Further use the 2nd channel of the scope to check across your amp meter shunt terminals at the same time. The voltage would indicate amps. A lower voltage on the shunt after adding the caps would confirm the caps are reducing your peukert effect due to the reduced battery current thereby extending your mileage. 

I have a cap bank, just no scope. Inquiring minds want to know...


----------



## bjfreeman (Dec 7, 2011)

Kerensky said:


> His cap bank is HUGE ! I thought something much smaller would do the job.


yes we are talking Farads not micro farads.
the Current Maxwell for 125 Volt 63 farad is about $10,000.
http://www.maxwell.com/products/ultracapacitors/docs/datasheet_bmod0063_1014696.pdf


----------



## bjfreeman (Dec 7, 2011)

ElectriCar said:


> I have a cap bank, just no scope. Inquiring minds want to know...


the Picoscope is neat. about $200-5,000, it works with a pc.


----------



## GizmoEV (Nov 28, 2009)

Ziggythewiz said:


> Where are the Ultracaps results at?


I'm trying to remember if I read it on his site or if I heard it from one of the OEVA members. I occasionally have attended the OEVA meetings in Portland, OR over the years and have spoken to Victor on various occasions. Sorry I just don't remember.


----------



## Ziggythewiz (May 16, 2010)

I guess sometimes we can be quick to publish our awesome ideas, especially the ones that pan out, but less positive results may be a little less urgent.


----------



## Kerensky (Jul 8, 2011)

Email request and link to this conversation sent.


----------



## GizmoEV (Nov 28, 2009)

Ziggythewiz said:


> I guess sometimes we can be quick to publish our awesome ideas, especially the ones that pan out, but less positive results may be a little less urgent.


And those less positive results are every bit if not more important!


----------



## Chad (Aug 1, 2008)

ElectriCar said:


> A little confusion here. . . .Caps don't allow continual DC current to flow. . . .


as a test, hook up your cap bank in series and step on the throttle, the amount of time the motor was under power is how long your caps will provide power to 100% discharge. Caps will only pass DC current until they have fully charged/discharged. (thats why they are used for simple timer circuits)

my 2 cents. . .

I have read through about 1/4 of this thread (pretty much all at the beginning) and I keep thinkiong about R/C boats - we build fast electrics and really punish LiPo batteries. We like to push them to the max, and use brushless DC motors that are current sucking hogs, but they put out the power too.

with respect to battery life, it is all about temperature, and C rating.
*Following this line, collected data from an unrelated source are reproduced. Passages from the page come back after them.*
-- ==== Sys2Proof/Laws/Plane.lean ====
section
/-!
SUPPORT. The data plane leaves the management plane alone: every operation of the data plane keeps the time base, the
supplies and the start, the sideband chain, the test port, the claims of the interrupt controller and the bridge.
-/
set_option linter.unusedSimpArgs false
namespace Sys2Proof.Machine

theorem plane_mk (fld tmb pwr sbc tap phy lnk prt xbr bnd ten slt rol txns nextTxn map media mrk rak car flt slp mgt brg sec
    cnt sent draws) :
    Chip.plane ⟨fld, tmb, pwr, sbc, tap, phy, lnk, prt, xbr, bnd, ten, slt, rol, txns, nextTxn, map, media, mrk, rak, car, flt,
      slp, mgt, brg, sec, cnt, sent, draws⟩ = (tmb, pwr, sbc, tap, mgt, brg) := (rfl)

theorem plane_fold (c : Chip) : (c.tmb, c.pwr, c.sbc, c.tap, c.mgt, c.brg) = c.plane := (rfl)

theorem forEach_plane {α : Type} (l : List α) (f : α → Chip → Chip) (c : Chip) (h : ∀ x c, (f x c).plane = c.plane) :
    (forEach l f c).plane = c.plane := by
  induction l generalizing c with
  | nil => rfl
  | cons x xs ih => exact (ih _).trans (h x c)
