-- ==== Sys2Proof/Laws/Time.lean ====
section
/-!
SUPPORT. TMB_NOW stays through every operation of the part but cold resets and the idle step.
-/
set_option linter.unusedSimpArgs false
namespace Sys2Proof.Machine

theorem forEach_now {α : Type} (l : List α) (f : α → Chip → Chip) (c : Chip)
    (h : ∀ x c, (f x c).tmb.now = c.tmb.now) : (forEach l f c).tmb.now = c.tmb.now := by
  induction l generalizing c with
  | nil => rfl
  | cons x xs ih => exact (ih _).trans (h x c)
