-- ==== Sys2Proof/Laws/Widths.lean ====
section
/-!
SUPPORT. The width of every register field, so that a value set in a field reads back by `getF_setF_same`.
-/
namespace Sys2Proof.Machine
First we decide what voltage a system we want to run, then decide how big a motor we want to stuff in the boat. Next we need to pick a controller (ESC) that can handle the current (and voltage) then, match a battery to supply the whole thing based on it's capacity and C rate. If a battery is only just enough, expect it to get hot, and fade away fast. If the C rating (discharge) is much higher than it needs to be, the pack will stay cooler, and hold voltage longer. ESC's all have caps on them, and an "upgrade" is to put bigger ones on. R/C (boat) speed junkies really punish batteries.

a 5ah 60C LiPo will put out 300 amps
a 10ah 30C LipPo will also put out 300 amps, but be twice the size.

In EV's the battery packs are so big, 100-200ah, that 1-3C is generally all you need to sufficiently supply the motor 70% of the time. Capacitors have a basic function, to "instantly" accept and give up a charge. I think the best they can do is smooth out small high frequincy changes in current draw. This is why they ARE effecive in large (car) stereos, but not likly for an EV.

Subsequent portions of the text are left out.